The best explanation I found is in this REST tutorial.
REST by way of an example:
POST /user
fname=John&lname=Doe&age=25
The server responds:
200 OK
Location: /user/123
In the future, you can then retrieve the user information:
GET /user/123
The server responds:
200 OK
<fname>John</fname><lname>Doe</lname><age>25</age>
To update:
PUT /user/123
fname=Johnny
Frankly, the answer depends on context. REST and RESTful have meanings depending on what language or framework you're using or what you're trying to accomplish. Since you've tagged your question under "web services" I'll answer in the context of RESTful web services, which is still a broad category.
RESTful web services can mean anything from a strict REST interpretation, where all actions are done in a strict "RESTful" manner, to a protocol that is plain XML, meaning its not SOAP or XMLRPC. In the latter case, this is a misnomer: such a REST protocol is really a "plain old XML" (or "POX") protocol. While REST protocols usually use XML and as such are POX protocols, this doesn't necessarily have to be the case, and the inverse is not true (a just because a protocol uses XML doesn't make it RESTful).
Without further ado, a truly RESTful API consists of actions taken on objects, represented by the HTTP method used and the URL of that object. The actions are about the data and not about what the method does. For example, CRUD actions (create, read, update, and delete) can map to a certain set of URLs and actions. Lets say you are interacting with a photo API.

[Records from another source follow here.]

-- ==== Sys2Proof/Syntax.lean ====
section
/-! DEFINITION. The commands of the block (30_encoding.md R133), one constructor per row of the opcode table, and the
three fields of a command word (R130). -/

namespace Sys2Proof

/-- The seven commands. The command word's only operand is CLAMP (30_encoding.md R132), which only X25519 has; every
other operand is a latched argument. -/
inductive Instr where
  /-- CHACHA_XOR, 41_chacha20.md R210. -/
  | chachaXor
  /-- POLY_INIT, 42_poly1305.md R245. -/
  | polyInit
  /-- POLY_UPDATE, 42_poly1305.md R250. -/
  | polyUpdate
  /-- POLY_FINISH, 42_poly1305.md R255. -/
  | polyFinish
  /-- AEAD_SEAL, 43_aead.md R294. -/
  | aeadSeal
  /-- AEAD_OPEN, 43_aead.md R297. -/
  | aeadOpen
  /-- X25519 with its CLAMP bit, 44_x25519.md R348. -/
  | x25519 (clamp : Bool)
  deriving DecidableEq, Repr

/-- A command word cut into the fields of 30_encoding.md R130: OPC = w[7:0], CLAMP = w[8], RSV = w[31:9]. -/
structure CommandWord where
  opc   : BitVec 8
  clamp : Bool
  rsv   : BitVec 23
  deriving DecidableEq, Repr

end Sys2Proof
end

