/-- Two words agree in every bit of a field on which they agree. -/
theorem getLsbD_eq_of_extractLsb'_eq {v w : Word} {start len : Nat}
    (h : v.extractLsb' start len = w.extractLsb' start len) {j : Nat} (hj : j < len) :
    v.getLsbD (start + j) = w.getLsbD (start + j) := by
  have := congrArg (·.getLsbD j) h
  simpa [BitVec.getLsbD_extractLsb', hj] using this

/-! ### What an action and a step leave unchanged -/

theorem State.act_params {s t : State} {a : HostAction} (h : s.act a = .next t) : t.params = s.params := by
  rcases State.act_cases h with ⟨r, rfl⟩ | ⟨addr, v, r, -, -, -, rfl⟩ | ⟨addr, -, -, rfl⟩ | ⟨addr, v, -, -, rfl⟩ |
    ⟨addr, output, -, -, rfl⟩ | ⟨-, rfl⟩ | ⟨-, rfl⟩
  · rfl
  · exact State.writeReg_params r v s
  · unfold State.agentRead; split <;> rfl
  all_goals rfl

/-- An action clears CMD_OVR only as the reset input, a STATUS write with bit 2 set, or a soft reset (10_state.md R39). -/
theorem State.act_clears_cmdOvr {s t : State} {a : HostAction} (h : s.act a = .next t) (h1 : s.cmdOvr = true)
    (h0 : t.cmdOvr = false) :
    a = .resetAssert ∨ ∃ addr bytes v, a = .regWrite addr bytes v ∧
      (target s.params addr bytes = .reg .status ∧ v.getLsbD 2 = true ∨
       target s.params addr bytes = .reg .ctrl ∧ v.getLsbD 1 = true) := by
  rcases State.act_cases h with ⟨r, rfl⟩ | ⟨addr, v, r, rfl, -, ht, rfl⟩ | ⟨addr, -, -, rfl⟩ | ⟨addr, v, -, -, rfl⟩ |
    ⟨addr, output, -, -, rfl⟩ | ⟨ha, -⟩ | ⟨-, rfl⟩
  · simp [h1] at h0
  · refine .inr ⟨addr, 4, v, rfl, ?_⟩
    rw [ht]
    simpa using State.writeReg_clears_cmdOvr h1 h0
  · unfold State.agentRead at h0; split at h0 <;> simp [h1] at h0
  · simp [h1] at h0
  · simp [h1] at h0
  · exact .inl ha
  · simp [h1] at h0

/-- However a command ends, the registers are kept, the block is idle, and DONE is set (40_command.md R170). -/
theorem State.runCommand_keepsRegisters (i : Instr) (body : State → Effect) (s : State) :
    KeepsRegisters s (s.runCommand i body) ∧ (s.runCommand i body).phase = .idle ∧
      (s.runCommand i body).done = true := by
  rcases s.runCommand_cases i body with ⟨e, -, h⟩ | ⟨-, -, h⟩ | ⟨-, -, h⟩ <;> rw [h] <;> simp [KeepsRegisters]

/-- The engine's step keeps the registers, and with a command in flight, an illegal word included, it sets DONE. -/
theorem engineStep_keepsRegisters {s t : State} (h : engineStep s = .next t) :
    KeepsRegisters s t ∧ (s.phase = .busy → t.phase = .idle ∧ t.done = true) := by
  rcases engineStep_cases s with ⟨hp, h'⟩ | ⟨-, -, h'⟩ | ⟨i, -, -, h'⟩ <;>
    (rw [h', Host.Outcome.next.injEq] at h; subst h)
  · simp [KeepsRegisters, hp]
  · simp [KeepsRegisters]
  · obtain ⟨hk, hi, hd⟩ := s.runCommand_keepsRegisters i (bodyOf i)
    exact ⟨hk, fun _ => ⟨hi, hd⟩⟩

theorem engineStep_params {s t : State} (h : engineStep s = .next t) : t.params = s.params := by
  obtain ⟨⟨hparams, -⟩, -⟩ := engineStep_keepsRegisters h
  exact hparams

theorem engineStep_ie {s t : State} (h : engineStep s = .next t) : t.ie = s.ie := by
  obtain ⟨⟨-, hie, -⟩, -⟩ := engineStep_keepsRegisters h
  exact hie

theorem engineStep_cmdOvr {s t : State} (h : engineStep s = .next t) : t.cmdOvr = s.cmdOvr := by
  obtain ⟨⟨-, -, hcmdOvr, -⟩, -⟩ := engineStep_keepsRegisters h
  exact hcmdOvr

/-- No step changes the platform (00_scope.md R12). -/
theorem step_params {s t : State} (h : step s = .next t) : t.params = s.params := by
  rcases step_cases h with ⟨-, rfl⟩ | ⟨ts, -, he⟩ | ⟨ts, -, rfl⟩ | ⟨a, ts, -, ha⟩ |
    ⟨a, ts, -, u, ha, ⟨-, rfl⟩ | ⟨-, he⟩⟩
  · rfl
  · exact engineStep_params (s := s.rest ts) he
  · rfl
  · exact State.act_params (s := s.rest ts) ha
  · exact State.act_params (s := s.rest ts) ha
  · exact (engineStep_params he).trans (State.act_params (s := s.rest ts) ha)

end Sys2Proof.Machine
end

section
/-! PROOFS. The obligations about the register window (10_state.md R32 to R50) and about reset (R70). -/

namespace Sys2Proof.Proofs

open Sys2Proof.Machine

/-- Settles O12: a bus read answers, and answering is all it does. -/
theorem registerReadsHaveNoSideEffects : Obligations.RegisterReadsHaveNoSideEffects := by
  intro s addr bytes
  obtain ⟨r, h⟩ := s.busRead_eq addr bytes
  exact ⟨r, congrArg Host.Outcome.next h⟩

/-- Settles O13: each offset is that of a register, whose read answers its value. -/
theorem registerMapReads : Obligations.RegisterMapReads := by
  intro s hl
  have read := State.act_readRegister hl
  exact ⟨read .id, read .ctrl, read .status, read .cmd, read (.arg .dst), read (.arg .src), read (.arg .len),
    read (.arg .key), read (.arg .nonce), read (.arg .ctr), read (.arg .aad), read (.arg .aadLen), read .result⟩

/-- Settles O14: the write is `Args.set` on the argument registers, which the latched arguments are no part of. -/
theorem argWriteChangesOneRegister : Obligations.ArgWriteChangesOneRegister := by
  intro s n v ts hl hts
  exact ⟨_, step_wr hl hts, s.args.get_set_same n v, fun m hm => s.args.get_set_ne v hm, rfl⟩

/-- Settles O7. A clear of CMD_OVR is traced to the step's access: the engine's part of a step keeps CMD_OVR. -/
theorem cmdOvrSetByDroppedWriteClearedByHost : Obligations.CmdOvrSetByDroppedWriteClearedByHost := by
  refine ⟨fun s w hp => State.writeCmd_busy hp, fun s v => ⟨fun hv => ?_, fun hv => ?_⟩, ?_, ?_⟩
  · simp [State.writeReg, hv]
  · simp [State.writeReg, State.writeCtrl_reset hv]
  · intro s t h
    cases h
    rfl
  · intro s t h h1 h0
    rcases step_cases h with ⟨-, rfl⟩ | ⟨ts, -, he⟩ | ⟨ts, -, rfl⟩ | ⟨a, ts, hts, ha⟩ |
      ⟨a, ts, hts, u, ha, ⟨-, rfl⟩ | ⟨-, he⟩⟩
    · simp [h1] at h0
    · simp [engineStep_cmdOvr he, h1] at h0
    · simp [h1] at h0
    · exact ⟨a, ts, .inl hts, State.act_clears_cmdOvr (s := s.rest ts) ha h1 h0⟩
    · exact ⟨a, ts, .inr hts, State.act_clears_cmdOvr (s := s.rest ts) ha h1 h0⟩
    · exact ⟨a, ts, .inr hts, State.act_clears_cmdOvr (s := s.rest ts) ha h1 (engineStep_cmdOvr he ▸ h0)⟩

/-- Settles O8, from the lemmas about the STATUS word's fields. -/
theorem statusRegister : Obligations.StatusRegister := by
  refine ⟨fun s => ⟨s.statusWord_busy, s.statusWord_done, s.statusWord_cmdOvr, s.statusWord_diag, ?_,
    s.statusWord_reservedLow, ?_, s.statusWord_reservedHigh⟩, fun s v ts hl hts => step_wr hl hts, by decide⟩
  · rw [s.statusWord_polyState]
    cases s.mac.pstate <;> rfl
  · rw [s.statusWord_err]
    cases s.err <;> rfl

/-- Settles O10: a reserved offset is register `reserved`, and CTRL and STATUS writes look at bits 1:0 and 2:1 alone. -/
theorem reservedReadsZeroIgnoresWrites : Obligations.ReservedReadsZeroIgnoresWrites := by
  refine ⟨fun s offset v hl hlo hhi h4 => ?_,
    fun s => ⟨s.ctrlWord_reserved, s.statusWord_reservedLow, s.statusWord_reservedHigh⟩,
    fun s v w => ⟨fun h => ?_, fun h => ?_⟩, fun s v hl => State.act_writeRegister hl .result v⟩
  · have ht : target s.params (s.params.base + offset) 4 = .reg .reserved := by
      rw [target_window s.params (by omega) h4, regAt_reserved hlo]
    exact ⟨State.act_regRead hl ht, State.act_regWrite hl ht⟩
  · have h0 : v.getLsbD 0 = w.getLsbD 0 := getLsbD_eq_of_extractLsb'_eq h (j := 0) (by decide)
    have h1 : v.getLsbD 1 = w.getLsbD 1 := getLsbD_eq_of_extractLsb'_eq h (j := 1) (by decide)
    simp only [State.writeReg, State.writeCtrl, h0, h1]
  · have h1 : v.getLsbD 1 = w.getLsbD 1 := getLsbD_eq_of_extractLsb'_eq h (j := 0) (by decide)
    have h2 : v.getLsbD 2 = w.getLsbD 2 := getLsbD_eq_of_extractLsb'_eq h (j := 1) (by decide)
    simp only [State.writeReg, State.writeStatus, h1, h2]

/-- Settles O11: an access that touches the window is malformed or reaches a register. -/
theorem malformedAccessGetsBusError : Obligations.MalformedAccessGetsBusError := by
  intro s addr bytes v hl h0 hin hout
  refine ⟨fun h => State.act_malformed hl (target_malformed h0 hin hout h) v, fun hb hlo h4 => ?_⟩
  subst hb
  have ht := target_aligned hin hlo h4
  exact ⟨⟨_, State.act_regRead hl ht⟩, _, State.act_regWrite hl ht, rfl⟩

/-- Settles O15: ID is a parameter, and no step changes the parameters. -/
theorem idNeverChanges : Obligations.IdNeverChanges :=
  ⟨fun _ _ => ⟨rfl, rfl⟩, rfl, fun _ _ h => congrArg Params.blockId (step_params h)⟩

/-- Settles O16: IRQ is `done && ie`, so each event says what it does to DONE and IE. -/
theorem interruptFollowsDoneAndEnable : Obligations.InterruptFollowsDoneAndEnable := by
  refine ⟨fun s => by simp [State.irq], fun s t hp h => ?_, fun s v h0 h1 => ?_, fun s v h1 => ?_, fun s w hp => ?_,
    fun s t h => ?_, fun s v h0 h1 => ?_⟩
  · have hie := engineStep_ie h
    have hdone := ((engineStep_keepsRegisters h).2 hp).2
    exact ⟨hdone, hie, by simp [State.irq, hdone, hie]⟩
  · simp only [State.writeReg, State.writeCtrl_enable h1, State.irq, h0, Bool.and_true]
  · simp [State.writeReg, State.irq, h1]
  · simp [State.writeReg, State.writeCmd_idle hp, State.irq]
  · cases h
    rfl
  · simp only [State.writeReg, State.writeCtrl_enable h1, State.irq, h0, Bool.and_false, and_self]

To create a photo, you'd send data via a POST request to /photos. It would let you know where the photo is via the Location header, e.g. /photos/12345
To view a photo, you'd use GET /photos/12345
To update a photo, you'd send data via a PUT request to /photos/12345.
To delete a photo, you'd use DELETE /photos/12345
To get a list of photos, you'd use GET /photos.

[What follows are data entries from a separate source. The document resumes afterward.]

-- ==== Sys2Proof/Syntax.lean ====
section
/-! DEFINITION. The commands and events of the EZT-46: one constructor of `Instr` per row of spec/opcode_table.json,
with the row's operands as the chapters give them. -/

namespace Sys2Proof

/-- The two sides of the board (R5). -/
inductive Side where
  | top
  | bottom
deriving DecidableEq, Repr

/-- The six carriages, T1..T4 on top and B1, B2 below, in increasing x order on each side (R43). -/
inductive Carriage where
  | t1
  | t2
  | t3
  | t4
  | b1
  | b2
deriving DecidableEq, Repr

/-- A position in machine coordinates in µm: a gantry x, or a machine point's x, with a y (R19). -/
structure Pos where
  x : Int
  y : Int
deriving DecidableEq, Repr

/-- The two overload comparators (R147). -/
inductive Comparator where
  | sense
  | source
deriving DecidableEq, Repr

/-- One counted sample: the raw converter code and the compliance level read at the same sample (R113). -/
structure Sample where
  code : Code
  compliance : Bool
deriving DecidableEq, Repr

/-- A write to STATION_BASE: a 4-byte write of either half, or one 8-byte write (R189). -/
inductive StationWrite where
  | low (value : Word32)
  | high (value : Word32)
  | whole (value : Word64)
deriving DecidableEq, Repr

/-- Why the link dropped a response (R45). -/
inductive LinkDrop where
  | checkFailed
  | badDrive (number : Nat)
deriving DecidableEq, Repr

/-- The commands and events, in the order of opcode_table.json. -/
inductive Instr where
  | start
  | stop
  | abort
  | clearFault
  | calibrate
  | reset
  | commandUnknown (code : Byte)
  | wake (value : Word32)
  | stationBaseWrite (write : StationWrite)
  | intStatusWrite (value : Word32)
  | intEnableWrite (value : Word32)
  | powerOnReset
  | arrived (c : Carriage) (at_ : Pos)
  | halted (c : Carriage) (at_ : Pos)
  | touched (c : Carriage) (depth : Nat)
  | noTouch (c : Carriage)
  | lifted (c : Carriage)
  | position (c : Carriage) (at_ : Pos) (zUp : Bool)
  | driveFault (c : Carriage) (code : Byte)
  | linkFrameDropped (why : LinkDrop)
  | requestTimeout (c : Carriage)
  | forceLineAsserted (c : Carriage)
  | forceLineDrops (c : Carriage)
  | filterTimeComplete (c : Carriage)
  | limitTime (c : Carriage)
  | precheckEnd (codes : List Code)
  | dummyEnd
  | settleEnd
  | skipEnd
  | countEnd (samples : List Sample)
  | pairCheckCountEnd (samples : List Sample)
  | chargeThreshold (ticks : Ticks)
  | timerLimit
  | chargeCompliance (ticks : Ticks)
  | dwellEnd
  | guardDwellEnd
  | calCountEnd (codes : List Code)
  | comparatorAsserted (which : Comparator)
  | comparatorFalls (which : Comparator)
  | deglitchComplete (which : Comparator)
  | stationBlockRead (bytes : List Byte)
  | setupRecordRead (bytes : List Byte)
  | headerRead (bytes : List Byte)
  | recordRead (bytes : List Byte)
  | linkRead (link : Word64)
  | pollExpiry
  | drainedRead (count : Word32)
  | entryWritten
  | publication
  | netImageWritten
deriving DecidableEq, Repr

end Sys2Proof
end

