/-- An abort ends in IDLE (R197). The top side's PARK batch goes before the bottom's, which R38 leaves open (AL 55). -/
def State.abortLevel (s : State) : State :=
  if s.run.state = .aborting then
    let s := (s.runPark .top).runPark .bottom
    if s.parked .top ∧ s.parked .bottom ∧ s.abortLogged ∧ s.fetch.reading = none then
      ((s.updRun fun r => { r with runPark := .both .none }).setRun .idle).calibratePending .idle
    else s
  else s

/-- The Run Controller's part of an event: STARTING, parks, drains and aborts go on as far as they can. In a frame's park
the top side's batch goes before the bottom's, which R38 and R167 leave open (AL 55). -/
def State.runLevel (s : State) : State :=
  let s := s.startLevel
  let s := ((s.framePark .top).framePark .bottom).endFrameHold
  s.drainLevel.abortLevel

/-! ## What follows every event (AL 24) -/

/-- Everything an event sets off inside the part: the Dispatcher, the arbiter, the Run Controller, the Log Writer and the
Chain Fetcher go on until nothing is owed (AL 24). -/
def State.finish (s : State) : State :=
  let s := s.dispatcherStage.arbiter.runLevel.dispatcherStage.arbiter
  s.logKick.fetchKick.tidyPoll

end Sys2Proof.Machine
end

Other actions might be implemented, like the ability to copy photos via a COPY request.
In this way, the HTTP method you're using maps directly to the intent of your call, instead of sending the action you wish to take as part of the API. To contrast, a non-RESTful API might use many more URLs and only use the GET and POST actions. So, in this example, you might see:
To create a photo, send a POST to /photos/create
To view a photo, send a GET to /photos/view/12345
To update a photo, send a POST to /photos/update/12345
To delete a photo, send a GET to /photos/delete/12345
To get a list of photos, send a GET to /photos/list
You'll note how in this case the URLs are different and the methods are chosen only out of technical necessity: to send data, you must use a POST, while all other requests use GET.
Just a few points:
RESTFul doesn't depend on the framework you use. It depends on the architectural style it describes. If you don't follow the constraints, you're not RESTful. The constraints are defined in half a page of Chapter 5 of Roy Fielding's document, I encourage you to go and read it.

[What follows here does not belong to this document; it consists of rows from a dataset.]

-- ==== Sys2Proof/Machine/Guarding.lean ====
section
/-! DEFINITION. The Source Guard: raising a condition, the response to it, and the latch (R58, R102, R118, R149 to
R155). -/

namespace Sys2Proof.Machine

/-- The three conditions (R149). -/
inductive Condition where
  | residual
  | senseOver
  | sourceOver
deriving DecidableEq, Repr

/-- The five responses a note can name (R149). -/
inductive Response where
  | ignore
  | retry
  | report
  | latch
  | spent
deriving DecidableEq, Repr

/-- The condition's part of a GUARD_EVENT note's code (R149). -/
def Condition.code : Condition → Nat
  | .residual => 0x10
  | .senseOver => 0x20
  | .sourceOver => 0x30

/-- The response's part of a GUARD_EVENT note's code (R149). -/
def Response.code : Response → Nat
  | .ignore => 0
  | .retry => 1
  | .report => 2
  | .latch => 3
  | .spent => 4

/-- Set the sticky flag of a condition (R149, R157). -/
def Condition.setFlag (k : Condition) (g : Guard) : Guard :=
  match k with
  | .residual => { g with residual := true }
  | .senseOver => { g with senseOver := true }
  | .sourceOver => { g with sourceOver := true }

/-- The mode that answers a condition (R149). -/
def Condition.mode (k : Condition) (t : Setup) : GuardMode :=
  match k with
  | .residual => t.residualMode
  | .senseOver | .sourceOver => t.overloadMode

/-- The response of a mode during a measurement; a RETRY with the retries spent becomes REPORT (R149, R151). -/
def responseOf (m : GuardMode) (retries : Nat) : Response :=
  match m with
  | .ignore => .ignore
  | .retry => if retries < Config.guardRetries then .retry else .spent
  | .report => .report
  | .latch => .latch

/-- The response of a mode during a pair check, which is not retried (R154). -/
def checkResponseOf : GuardMode → Response
  | .ignore => .ignore
  | .retry => .retry
  | .report => .report
  | .latch => .latch

/-- Offer the GUARD_EVENT note of a condition and its response for a step (R149, R154, R171). A running pair check can outlive
its step's slot (AL 59), and the rules leave open what a note raised in it then carries: the slot is read as it stands, which
gives 0 and 0 when it is free and the new step's tag and sequence when it was taken again. That is the model's choice
(AL 61). -/
def State.guardNote (k : Condition) (r : Response) (slot : Nat) (s : State) : State :=
  let t := match s.entry slot with
    | some e => (e.copy.tag, e.copy.seq)
    | none => (0, 0)
  s.offerNote ⟨.guardEvent, none, k.code + r.code, t.1, t.2, 0⟩

/-- The steps a latch ends with cause HALTED (R102). -/
def Entry.halts (e : Entry) : Bool :=
  e.outcome.isNone && (e.state == .moving || e.state == .landing || e.state == .measureQueued)

/-- The latch (R155): the unit gives up what it holds, the step in measurement ends GUARD, the controller enters
HALTED and raises FAULT, every tip is ISOLATED, the other steps in flight end HALTED, pending claims go without a
review, and every carriage comes to rest (R58, R102, AL 23, AL 27). The step in measurement ends first, then the halted steps
in plan order, then all carriages in drive-number order: R58 and R102 leave the order open (AL 55). -/
def State.latch (s : State) : State :=
  let slot := if s.mu.op = .measurement then s.mu.step else none
  let s := (s.abandonCheck).abandonMeasure
  let s := match slot with
    | some k => s.endStep k .error .guard
    | none => s
  let s := (s.setRun .halted).raise .fault
  let s := s.retip
  let s := s.updClaims fun v => ⟨{ v.top with pend := [] }, { v.bottom with pend := [] }⟩
  let s := (s.disp.window.filter Entry.halts).foldl (fun s e => s.endStep e.slot .error .halted) s
  let s := s.sendEnds allCarriages
  s.updRun fun r =>
    let drop (m : ParkMark) : ParkMark := if m = .due then .none else m
    { r with framePark := ⟨drop r.framePark.top, drop r.framePark.bottom⟩, runPark := .both .none }

/-- A condition during a pair check (R154). Its note reads the slot of the pair's step as it stands, also when that step has
gone (AL 61). -/
def State.checkCondition (k : Condition) (p : Pair) (s : State) : State :=
  let r := checkResponseOf s.setup.overloadMode
  let s := s.guardNote k r p.slot
  match r with
  | .ignore => s
  | .retry | .report | .spent => s.abandonCheck.bindCheck p false
  | .latch => s.latch

/-- The Guard reports that the step in measurement ends ERROR, GUARD (R152). -/
def State.guardEnds (e : Entry) (s : State) : State := s.endStep e.slot .error .guard

/-- A condition during a step's measurement in a phase (R150 to R153). After a REPORT in a DWELL the dwell runs on and is
still watched: the timers and raised marks go, and a fresh assertion times again (R147 and R153 leave it open, AL 52). A
phase that RETRY or REPORT stops leaves its cut mark (AL 54). -/
def State.measureCondition (k : Condition) (e : Entry) (ph : Phase) (s : State) : State :=
  let r := responseOf (k.mode s.setup) s.guard.retries
  let s := s.guardNote k r e.slot
  match r with
  | .ignore =>
    if ph.isDwell then s
    else s.modEntry e.slot fun e => { e with eval := e.eval.map fun v => { v with guardIgnored := true } }
  | .retry =>
    let s := (s.updGuard fun g => { g with retries := g.retries + 1 }).cutPhase
    if ph = .dwell then s.beginDwell .dwell s.mu.dwellNext e else s.beginDwell .guardDwell .release e
  | .report | .spent =>
    let s := s.guardEnds e
    if ph = .dwell then (s.updMu fun u => { u with dwellNext := .release }).updGuard Guard.unwatch
    else s.cutPhase.endAttempt true e
  | .latch => s.latch

/-- A condition is raised: its flag is set, then its note is offered and its response ordered; with no measurement and
no pair check in hand it raises nothing (R149). -/
def State.raiseCondition (k : Condition) (s : State) : State :=
  match s.mu.op, s.mu.phase with
  | .pairCheck, some _ =>
    match s.mu.pair with
    | some p => (s.updGuard k.setFlag).checkCondition k p
    | none => s
  | .measurement, some ph =>
    match s.inHand with
    | some e => (s.updGuard k.setFlag).measureCondition k e ph
    | none => s
  | _, _ => s

/-- The deglitch time of a comparator completes. While its timer runs, its raised mark is set, its timer stops, and the
condition is raised (R147). A completion taken together with the end of the watching it timed in has no effect, though the
comparator is watched again, and its cut mark goes (R148, R156, AL 46). -/
def State.deglitched (w : Comparator) (s : State) : State :=
  match w with
  | .sense =>
    if s.guard.senseCut = some s.clock then s.updGuard fun g => { g with senseCut := none }
    else if s.guard.senseTimer.isSome then
      (s.updGuard fun g => { g with senseTimer := none, senseRaised := true }).raiseCondition .senseOver
    else s
  | .source =>
    if s.guard.sourceCut = some s.clock then s.updGuard fun g => { g with sourceCut := none }
    else if s.guard.sourceTimer.isSome then
      (s.updGuard fun g => { g with sourceTimer := none, sourceRaised := true }).raiseCondition .sourceOver
    else s

end Sys2Proof.Machine
end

The identifier is opaque and does not cary any information beyond the identification of a resource. It's a nmae, not input data, just names. as far as the client is concerned, it has no logic or value beyond knowing how to build querystrings from a form tag. If your client builds its own URIs using a schema you've decided up-front, you're not restful.
The use or not use of all the http verbs is not really the constraint, and it's perfectly acceptable to design an architecture that only supports POST.
Caching, high decoupling, lack of session state and layered architecture are the points few talk about but the most important to the success of a RESTful architecture.
If you don't spend most of your time crafting your document format, you're probably not doing REST.
It means using names to identify both commands and parameters.
Instead of names being mere handles or monikers, the name itself contains information. Specifically, information about what is being requested, parameters for the request, etc..
Names are not "roots" but rather actions plus input data.
I've learned the most from reading the articles published on InfoQ.com:
http://www.infoq.com/rest and the RESTful Web Services book (http://oreilly.com/catalog/9780596529260/).
./alex
Disclaimer: I am associated with InfoQ.com, but this recommendation is based on my own learning experience.